As Summer Travel Heats Up, Are Gift Cards and Membership Reward Points Plunging in Real Value?
We’re entering the Dog Days of Summer across the country. Record heat has been gripping the West Coast. I’m roasting in Phoenix, Arizona, where the temperature consistently remains in the mid 100’s.
But as Private Hudson from James Cameron’s “Aliens” said, just before his marine squad was slaughtered in a nuclear reactor area: “At least it’s a dry heat!”
So here I am, in my late 50s, divorced, out of shape, cramped in a one-bedroom apartment and craving a respite from the unbearable heat.
My mind wanders to my unused stash of membership rewards points from my various credit cards, and the additional miles and qualifying credits for airlines and hotel chains that I pray haven’t expired during my COVID travel hiatus.
It sure would be nice to use them to get a free getaway to a cooler climate or coastal city. Alas, there are plenty of obstacles to this plan.
And whether you’re a wealth management professional thinking about your last hurrah for the summer, or a financial advisor who gets questions from clients about when and how to best use cash value consumer tools, these are some relevant thoughts for your consideration.
Supply Chain Shortages
It’s no secret that those who have been lucky enough to hold their job through the pandemic are eager to use both accumulated PTO time, savings and reward points before the summer fully ends.
But not so fast, happy campers! In case you’ve missed it, there are some serious supply chain shortages that are still impacting day to day life for businesses in the hospitality and travel sectors:
- Rental car shortages causing some tourists to go as far as renting U-Haul trucks
- Staffing shortages in all sectors from hotel cleaning services to airline pilots to kitchen staff
- Food and material shortages including computer chips, steel, rubber, and plenty of others
Here’s How It Affects YOU
But how does this impact my reward points and gift cards, you might ask?
Well, cruise lines, airlines, and especially rental car companies liquidated their inventory during the pandemic while their products were being underutilized. It was their way of mitigating overhead cost to survive. At the same time, many hotels and airlines boosted cash reserves during this time period by raising the volumes of gift cards sold to consumers and points awarded to partners.
The benefits of gift cards are fairly straightforward for both parties; the seller gets liquidity now for a service provided in the future (if the purchaser remembers to use the gift card) while the purchaser usually gets a discount on future services or a quick and easy gift for someone. The idea of loyalty points may be more foreign and nuanced.
The way this tends to work is a company has a sort of “currency” that is used to book a service through them.

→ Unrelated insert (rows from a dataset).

-- ==== Sys2Proof/Word.lean ====
section
/-! DEFINITION. The machine's words (00_scope R4, R6, R7): 32-bit words with arithmetic modulo 2^32, bytes,
register numbers and address space identifiers. -/

namespace Sys2Proof

/-- A 32-bit word; `+` and `-` are modulo 2^32 (00_scope R7). -/
abbrev Word := BitVec 32

/-- One byte of memory. -/
abbrev Byte := BitVec 8

/-- A register number 0 to 31, as the fields rd, rs1 and rs2 hold it (30_encoding R125). -/
abbrev RegNum := BitVec 5

/-- An address space identifier (20_memory R80). -/
abbrev Asi := BitVec 8

end Sys2Proof
end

Typically these points are earned through loyalty programs directly from the company, but it’s also quite common for companies to have cobranded credit cards that allow people to accumulate the same loyalty points through everyday purchases.
Further, there are often promotions and sign up bonuses that offer larger lump sums of loyalty points when certain conditions are met. Think along the lines of spending $3,000 within the first three months of opening a new credit card.
It’s All About Real Purchasing Power
As we are beginning to see with many other commodities due to the Federal Government monetary policy during the pandemic, these travel redemptions are also subject to demand-pull inflation.
In the case of a pre-purchased gift card, your real purchasing power may decline as the result of the huge surge in post-vaccination summer travel, competing for the limited available rooms and flights.
As for points and miles, because the companies know the significant amount of floating points out on the market, they may be incentivized to restructure their reward redemption policies to require a higher point threshold or implementing dynamic point systems that differentiate between peak/off peak redemption rates. Ultimately, this leads to the devaluation of the loyalty program points.
The post-pandemic world will surely bring sweeping changes to the travel industry. Prior to the pandemic, regular business travel gave certain locations very steady and reliable cliental. The massive halt in business travel and the shift to telecommuting has reduced the need for this type of travel.
Many airlines diverted routes from business hub to business hub in favor of routes to getaway vacation destinations.
We are slowly returning to the office, and even more slowly returning to business travel, but it is fair to question if we will see the same levels from the 2010s anywhere in the near future – Especially with the delta variant of the COVID virus causing new infections to surge throughout much of the country.
For wealth management professionals, or the clients that financial advisors serve, if the question comes up about whether you should redeem accumulated rewards points or gift cards, you should go for it! As of right now, you could be looking at a significant drop in the real value of these consumer instruments.